3.4. In Vitro Metabolic Enzyme Inhibition

The ability of PGE to inhibit in vitro the α-amylase, lipase, and α-glucosidase enzymes was measured by spectrophotometric assays by using a microplate reader (Epoch Microplate Spectrophotometer, BioTeK). Acarbose and orlistat were included in all the experiments as standard inhibitors (100% enzyme inhibition) for α-amylase, α-glucosidase, and lipase, respectively, while the vehicle represented the maximum enzyme activity. Additional treatments, in which enzyme solution was replaced by buffer solution, were included in order to evaluate the interfering absorbance produced by the extract. The experiments were performed at least in triplicate, and in each experiment, about six replicates were prepared. Data obtained from at least two experiments were pooled in the statistical analysis. The inhibitory activity was calculated as percentage of inhibition with respect to the vehicle control.

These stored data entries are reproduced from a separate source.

/-- R621, R170, R620: an instruction that is run moves the clock on by at least 2, and not past the end of the burst. Every
instruction's cost is the one `Instr.cycles` lists for it, the opcode table's: it is run when the burst has that many clocks
left, and takes just them, or, for a conditional branch that falls through, its smaller cost; with one clock less it is not
started and the burst ends. A halt takes the rest of the burst. That the branch gives back the difference inside its own step
is the model's reading (assumption 11), and so is that the halt's own step does not end the burst (assumption 13). -/
def Obligations.TimeAdvances : Prop :=
  (∀ s t : State, s.turn = .cpu → s.runState ≠ .haltedOnFatalOpcode → inWindow s.pc = false →
    s.now + cost (s.plainByte s.pc) ≤ s.endTime → step s = .next t →
    s.now + 2 ≤ t.now ∧ t.now ≤ s.endTime ∧ t.endTime = s.endTime) ∧
  ∀ (i : Instr) (s : State), i.wf = true → s.turn = .cpu → s.runState ≠ .haltedOnFatalOpcode →
    s.holdsAt s.pc (encode i) = true →
    let after : Addr := s.pc + BitVec.ofNat 16 (encode i).length
    (s.now + i.cycles.1 ≤ s.endTime → ∃ t, step s = .next t ∧
      if i = .sleep ∨ i = .stop then t.now = s.endTime
      else if i.isConditional then
        t.pc = after + ((encode i).getLastD 0).signExtend 16 ∧ t.now = s.now + i.cycles.1 ∨
          t.pc = after ∧ t.now = s.now + i.cycles.2
      else t.now = s.now + i.cycles.1) ∧
    (s.endTime < s.now + i.cycles.1 → ∃ t, step s = .next t ∧
      t.pc = s.pc ∧ t.turn = .host ∧ t.now = s.now - s.endTime)

/-- R200, R161, R500: every instruction completes in every state, and no step is a fault. -/
def Obligations.InstructionsComplete : Prop :=
  (∀ (i : Instr) (s : State), ∃ t, exec i s = .next t) ∧ ∀ (s : State) (r : Fault), step s ≠ .fault r

/-! ### Reset and invariants -/

/-- R61: the value of every piece of state that the rule fixes, after `reset()` under any parameters. What it marks "any" is
left open here. -/
def Obligations.ResetState : Prop :=
  State.reset = State.resetWith Config.standard ∧ Config.standard.timerPhase0 = 1 ∧
  ∀ cfg : Config,
    let s := State.resetWith cfg
    s.a = 0x00 ∧ s.x = 0x00 ∧ s.y = 0x00 ∧ s.sp = 0x00 ∧ s.psw.pack = 0x00 ∧ s.pc = 0xFFC0 ∧
    s.wrShadow[0] = 0x0A ∧ s.wrShadow[1] = 0xB0 ∧
    s.rdResult[4] = 0x00 ∧ s.rdResult[5] = 0x00 ∧ s.rdResult[6] = 0x00 ∧ s.rdResult[7] = 0x00 ∧
    s.romEnabled = true ∧
    (∀ i : Fin 3, s.timers[i].enabled = false ∧ s.timers[i].divider = 0 ∧ s.timers[i].nextTick = cfg.timerPhase0) ∧
    s.now = 0 ∧ s.dspTime = 0 ∧ s.runState = .running ∧ s.error = none ∧ s.diagnostics = []

/-- The invariants of the statements below hold after reset under any parameters (that no timer is ahead of the clock, when
TIMER_PHASE0 puts no first tick later than one prescaler period), and the default parameters are admissible. That RAM lists nothing is the model's choice (assumption 2); so are, in the invariant of the clocks, the burst's
end of 0 before any burst (assumptions 1 and 14) and that the host moves first (assumption 9). -/
def Obligations.ResetInvariants : Prop :=
  Config.standard.wf = true ∧
  ∀ cfg : Config, (State.resetWith cfg).ramWf = true ∧ (State.resetWith cfg).timeInv = true ∧
    (State.resetWith cfg).errorInv = true ∧
    ((∀ i : Fin 3, cfg.timerPhase0 ≤ cfg.prescale[i]) → (State.resetWith cfg).clockInv = true)

/-- R56: RAM stays one byte per address in one form: every step keeps its canonical list. -/
def Obligations.RamStaysCanonical : Prop :=
  ∀ s t : State, s.ramWf = true → step s = .next t → t.ramWf = true

/-- R622, R630, R505, R51, R58, R523: between bursts the CPU's time stays in [-11, 0]; inside one it does not pass the end,
and a halted CPU stands at it. Timers and DSP are always advanced to a time at or before the CPU's clock, never ahead of it.
Every step keeps both. That the burst's end is 0 between bursts is the model's (assumptions 1 and 14), and so is the turn that
says which side moves (assumption 9), and that the accesses of a branch that falls through lie within its smaller cost
(assumption 10). -/
def Obligations.LagBound : Prop :=
  (∀ s t : State, s.timeInv = true → step s = .next t → t.timeInv = true) ∧
  ∀ s t : State, s.clockInv = true → step s = .next t → t.clockInv = true

/-- R53, R59, R505, R560: a fatal halt is left only by the host's reset. Until then the CPU executes nothing, and the error
stands; an error is recorded exactly in that run state. -/
def Obligations.HaltPersists : Prop :=
  (∀ s t : State, s.runState = .haltedOnFatalOpcode → (s.turn = .host → s.hostQueue.head? ≠ some .reset) →
    step s = .next t →
    t.runState = .haltedOnFatalOpcode ∧ t.error = s.error ∧
    (s.turn = .cpu → t.a = s.a ∧ t.x = s.x ∧ t.y = s.y ∧ t.sp = s.sp ∧ t.pc = s.pc ∧ t.psw = s.psw ∧ t.ram = s.ram)) ∧
  ∀ s t : State, s.errorInv = true → step s = .next t → t.errorInv = true

/-- R600, R115: no step changes a parameter, the boot ROM among them. -/
def Obligations.ConfigNeverChanges : Prop := ∀ s t : State, step s = .next t → t.cfg = s.cfg

/-- R60: the diagnostic log only grows, except when the host resets. -/
def Obligations.DiagnosticsOnlyGrow : Prop :=
  ∀ s t : State, (s.turn = .host → s.hostQueue.head? ≠ some .reset) → step s = .next t →
    s.diagnostics <+: t.diagnostics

3.4.1. α-Amylase Inhibition

The α-amylase activity was determined by the method of dinitrosalicilic acid (DNSA), according to Di Sotto et al. [21], with minor changes. To perform the assay, serial dilutions of the extract (250 μL; 1–100 μg/mL final concentration, 1:2 to 1:5 dilution factor) were pre-incubated with α-amylase (250 μL; 0.5 mg/mL in phosphate buffer solution, corresponding to 25 U/mL) for 10 min at 37 °C. Then, the mixtures were added to with potato starch solution (0.5 % w/v in acetate buffer 0.1 M, pH 4.5; 250 μL) and incubated for 10 min at 37 °C. The reaction was stopped by adding 500 μL of DNSA reagent (25 mL of 96 mM DNSA solution in water, 8 mL of 5.3 M sodium potassium tartrate solution in 2 M sodium hydroxide and 12 mL of water), which is able to bind reducing sugar, thus inducing the turning of the solution to red, after incubation in a water bath at 100 °C for 5 min. The absorbance was measured at 540 nm.

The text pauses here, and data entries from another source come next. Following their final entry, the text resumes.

/-! ### `State.setRam` -/

@[simp] theorem State.setRam_cfg (k : Addr) (v : Byte) : (s.setRam k v).cfg = s.cfg := rfl
@[simp] theorem State.setRam_a (k : Addr) (v : Byte) : (s.setRam k v).a = s.a := rfl
@[simp] theorem State.setRam_x (k : Addr) (v : Byte) : (s.setRam k v).x = s.x := rfl
@[simp] theorem State.setRam_y (k : Addr) (v : Byte) : (s.setRam k v).y = s.y := rfl
@[simp] theorem State.setRam_sp (k : Addr) (v : Byte) : (s.setRam k v).sp = s.sp := rfl
@[simp] theorem State.setRam_pc (k : Addr) (v : Byte) : (s.setRam k v).pc = s.pc := rfl
@[simp] theorem State.setRam_psw (k : Addr) (v : Byte) : (s.setRam k v).psw = s.psw := rfl
@[simp] theorem State.setRam_ram (k : Addr) (v : Byte) : (s.setRam k v).ram = Memory.write s.ram k.toNat v := rfl
@[simp] theorem State.setRam_wrShadow (k : Addr) (v : Byte) : (s.setRam k v).wrShadow = s.wrShadow := rfl
@[simp] theorem State.setRam_rdResult (k : Addr) (v : Byte) : (s.setRam k v).rdResult = s.rdResult := rfl
@[simp] theorem State.setRam_romEnabled (k : Addr) (v : Byte) : (s.setRam k v).romEnabled = s.romEnabled := rfl
@[simp] theorem State.setRam_timers (k : Addr) (v : Byte) : (s.setRam k v).timers = s.timers := rfl
@[simp] theorem State.setRam_now (k : Addr) (v : Byte) : (s.setRam k v).now = s.now := rfl
@[simp] theorem State.setRam_endTime (k : Addr) (v : Byte) : (s.setRam k v).endTime = s.endTime := rfl
@[simp] theorem State.setRam_runState (k : Addr) (v : Byte) : (s.setRam k v).runState = s.runState := rfl
@[simp] theorem State.setRam_error (k : Addr) (v : Byte) : (s.setRam k v).error = s.error := rfl
@[simp] theorem State.setRam_diagnostics (k : Addr) (v : Byte) : (s.setRam k v).diagnostics = s.diagnostics := rfl
@[simp] theorem State.setRam_dspTime (k : Addr) (v : Byte) : (s.setRam k v).dspTime = s.dspTime := rfl
@[simp] theorem State.setRam_turn (k : Addr) (v : Byte) : (s.setRam k v).turn = s.turn := rfl
@[simp] theorem State.setRam_hostQueue (k : Addr) (v : Byte) : (s.setRam k v).hostQueue = s.hostQueue := rfl
@[simp] theorem State.setRam_replies (k : Addr) (v : Byte) : (s.setRam k v).replies = s.replies := rfl
@[simp] theorem State.setRam_dspCalls (k : Addr) (v : Byte) : (s.setRam k v).dspCalls = s.dspCalls := rfl
@[simp] theorem State.setRam_accessTime (k : Addr) (v : Byte) : (s.setRam k v).accessTime = s.accessTime := rfl
@[simp] theorem State.setRam_draws (k : Addr) (v : Byte) : (s.setRam k v).draws = s.draws := rfl

/-! ### `State.advancePc` -/

@[simp] theorem State.advancePc_cfg : (s.advancePc).cfg = s.cfg := rfl
@[simp] theorem State.advancePc_a : (s.advancePc).a = s.a := rfl
@[simp] theorem State.advancePc_x : (s.advancePc).x = s.x := rfl
@[simp] theorem State.advancePc_y : (s.advancePc).y = s.y := rfl
@[simp] theorem State.advancePc_sp : (s.advancePc).sp = s.sp := rfl
@[simp] theorem State.advancePc_pc : (s.advancePc).pc = s.pc + 1 := rfl
@[simp] theorem State.advancePc_psw : (s.advancePc).psw = s.psw := rfl
@[simp] theorem State.advancePc_ram : (s.advancePc).ram = s.ram := rfl
@[simp] theorem State.advancePc_wrShadow : (s.advancePc).wrShadow = s.wrShadow := rfl
@[simp] theorem State.advancePc_rdResult : (s.advancePc).rdResult = s.rdResult := rfl
@[simp] theorem State.advancePc_romEnabled : (s.advancePc).romEnabled = s.romEnabled := rfl
@[simp] theorem State.advancePc_timers : (s.advancePc).timers = s.timers := rfl
@[simp] theorem State.advancePc_now : (s.advancePc).now = s.now := rfl
@[simp] theorem State.advancePc_endTime : (s.advancePc).endTime = s.endTime := rfl
@[simp] theorem State.advancePc_runState : (s.advancePc).runState = s.runState := rfl
@[simp] theorem State.advancePc_error : (s.advancePc).error = s.error := rfl
@[simp] theorem State.advancePc_diagnostics : (s.advancePc).diagnostics = s.diagnostics := rfl
@[simp] theorem State.advancePc_dspTime : (s.advancePc).dspTime = s.dspTime := rfl
@[simp] theorem State.advancePc_turn : (s.advancePc).turn = s.turn := rfl
@[simp] theorem State.advancePc_hostQueue : (s.advancePc).hostQueue = s.hostQueue := rfl
@[simp] theorem State.advancePc_replies : (s.advancePc).replies = s.replies := rfl
@[simp] theorem State.advancePc_dspCalls : (s.advancePc).dspCalls = s.dspCalls := rfl
@[simp] theorem State.advancePc_accessTime : (s.advancePc).accessTime = s.accessTime := rfl
@[simp] theorem State.advancePc_draws : (s.advancePc).draws = s.draws := rfl

/-! ### `State.tick` -/

@[simp] theorem State.tick_cfg : (s.tick).cfg = s.cfg := rfl
@[simp] theorem State.tick_a : (s.tick).a = s.a := rfl
@[simp] theorem State.tick_x : (s.tick).x = s.x := rfl
@[simp] theorem State.tick_y : (s.tick).y = s.y := rfl
@[simp] theorem State.tick_sp : (s.tick).sp = s.sp := rfl
@[simp] theorem State.tick_pc : (s.tick).pc = s.pc := rfl
@[simp] theorem State.tick_psw : (s.tick).psw = s.psw := rfl
@[simp] theorem State.tick_ram : (s.tick).ram = s.ram := rfl
@[simp] theorem State.tick_wrShadow : (s.tick).wrShadow = s.wrShadow := rfl
@[simp] theorem State.tick_rdResult : (s.tick).rdResult = s.rdResult := rfl
@[simp] theorem State.tick_romEnabled : (s.tick).romEnabled = s.romEnabled := rfl
@[simp] theorem State.tick_timers : (s.tick).timers = s.timers := rfl
@[simp] theorem State.tick_now : (s.tick).now = s.now := rfl
@[simp] theorem State.tick_endTime : (s.tick).endTime = s.endTime := rfl
@[simp] theorem State.tick_runState : (s.tick).runState = s.runState := rfl
@[simp] theorem State.tick_error : (s.tick).error = s.error := rfl
@[simp] theorem State.tick_diagnostics : (s.tick).diagnostics = s.diagnostics := rfl
@[simp] theorem State.tick_dspTime : (s.tick).dspTime = s.dspTime := rfl
@[simp] theorem State.tick_turn : (s.tick).turn = s.turn := rfl
@[simp] theorem State.tick_hostQueue : (s.tick).hostQueue = s.hostQueue := rfl
@[simp] theorem State.tick_replies : (s.tick).replies = s.replies := rfl
@[simp] theorem State.tick_dspCalls : (s.tick).dspCalls = s.dspCalls := rfl
@[simp] theorem State.tick_accessTime : (s.tick).accessTime = s.drawnTime := rfl
@[simp] theorem State.tick_draws : (s.tick).draws = s.draws + 1 := rfl

/-! ### `State.clearPorts` -/

@[simp] theorem State.clearPorts_cfg (lo hi : Fin 16) : (s.clearPorts lo hi).cfg = s.cfg := rfl
@[simp] theorem State.clearPorts_a (lo hi : Fin 16) : (s.clearPorts lo hi).a = s.a := rfl
@[simp] theorem State.clearPorts_x (lo hi : Fin 16) : (s.clearPorts lo hi).x = s.x := rfl
@[simp] theorem State.clearPorts_y (lo hi : Fin 16) : (s.clearPorts lo hi).y = s.y := rfl
@[simp] theorem State.clearPorts_sp (lo hi : Fin 16) : (s.clearPorts lo hi).sp = s.sp := rfl
@[simp] theorem State.clearPorts_pc (lo hi : Fin 16) : (s.clearPorts lo hi).pc = s.pc := rfl
@[simp] theorem State.clearPorts_psw (lo hi : Fin 16) : (s.clearPorts lo hi).psw = s.psw := rfl
@[simp] theorem State.clearPorts_ram (lo hi : Fin 16) : (s.clearPorts lo hi).ram = s.ram := rfl
@[simp] theorem State.clearPorts_wrShadow (lo hi : Fin 16) : (s.clearPorts lo hi).wrShadow = s.wrShadow := rfl
@[simp] theorem State.clearPorts_rdResult (lo hi : Fin 16) : (s.clearPorts lo hi).rdResult = (s.rdResult.set lo 0).set hi 0 := rfl
@[simp] theorem State.clearPorts_romEnabled (lo hi : Fin 16) : (s.clearPorts lo hi).romEnabled = s.romEnabled := rfl
@[simp] theorem State.clearPorts_timers (lo hi : Fin 16) : (s.clearPorts lo hi).timers = s.timers := rfl
@[simp] theorem State.clearPorts_now (lo hi : Fin 16) : (s.clearPorts lo hi).now = s.now := rfl
@[simp] theorem State.clearPorts_endTime (lo hi : Fin 16) : (s.clearPorts lo hi).endTime = s.endTime := rfl
@[simp] theorem State.clearPorts_runState (lo hi : Fin 16) : (s.clearPorts lo hi).runState = s.runState := rfl
@[simp] theorem State.clearPorts_error (lo hi : Fin 16) : (s.clearPorts lo hi).error = s.error := rfl
@[simp] theorem State.clearPorts_diagnostics (lo hi : Fin 16) : (s.clearPorts lo hi).diagnostics = s.diagnostics := rfl
@[simp] theorem State.clearPorts_dspTime (lo hi : Fin 16) : (s.clearPorts lo hi).dspTime = s.dspTime := rfl
@[simp] theorem State.clearPorts_turn (lo hi : Fin 16) : (s.clearPorts lo hi).turn = s.turn := rfl
@[simp] theorem State.clearPorts_hostQueue (lo hi : Fin 16) : (s.clearPorts lo hi).hostQueue = s.hostQueue := rfl
@[simp] theorem State.clearPorts_replies (lo hi : Fin 16) : (s.clearPorts lo hi).replies = s.replies := rfl
@[simp] theorem State.clearPorts_dspCalls (lo hi : Fin 16) : (s.clearPorts lo hi).dspCalls = s.dspCalls := rfl
@[simp] theorem State.clearPorts_accessTime (lo hi : Fin 16) : (s.clearPorts lo hi).accessTime = s.accessTime := rfl
@[simp] theorem State.clearPorts_draws (lo hi : Fin 16) : (s.clearPorts lo hi).draws = s.draws := rfl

3.4.2. α-Glucosidase Inhibition

The α-glucosidase activity was measured through the enzymatic hydrolysis of p-nitrophenyl-α-D-glucopiranoside (PNGP) to p-nitrophenol and D-glucose, according to a previous standardized method [21]. To perform the assay, serial dilutions of PGE (25 μL; 0.5–10 μg/mL final concentration, 1:1.1 to 1:2.5 dilution factor) were pre-incubated for 30 min at 37 °C with 50 μL of α-glucosidase (1 U/mL in PBS 0.1 M), and 100 μL of PBS. Then, 25 μL of PNGP (5 mM in PBS) were added to each tube and the solution was vortexed for 5 min. For each treatment, the p-nitrophenol presence was determined by the turning of the solution to orange, and its absorbance was determined at 405 nm.

3.4.3. Lipase Inhibition

Lipase activity was measured through the hydrolysis of p-nitrophenyl palmitate (PNP) to p-nitrophenol, according to Vitalone et al. [81]. Serial dilutions of the samples (16 μL) were mixed with a lipase solution (5.0 mg/mL in water; 12 μL) and TRIS HCl (75 mM, pH 8.5; 162 μL). The mixture was supplemented with PNP (10 mM; 25 μL) and pre-incubated on ice for 5 min. For each treatment, the absorbance was determined at 405 nm.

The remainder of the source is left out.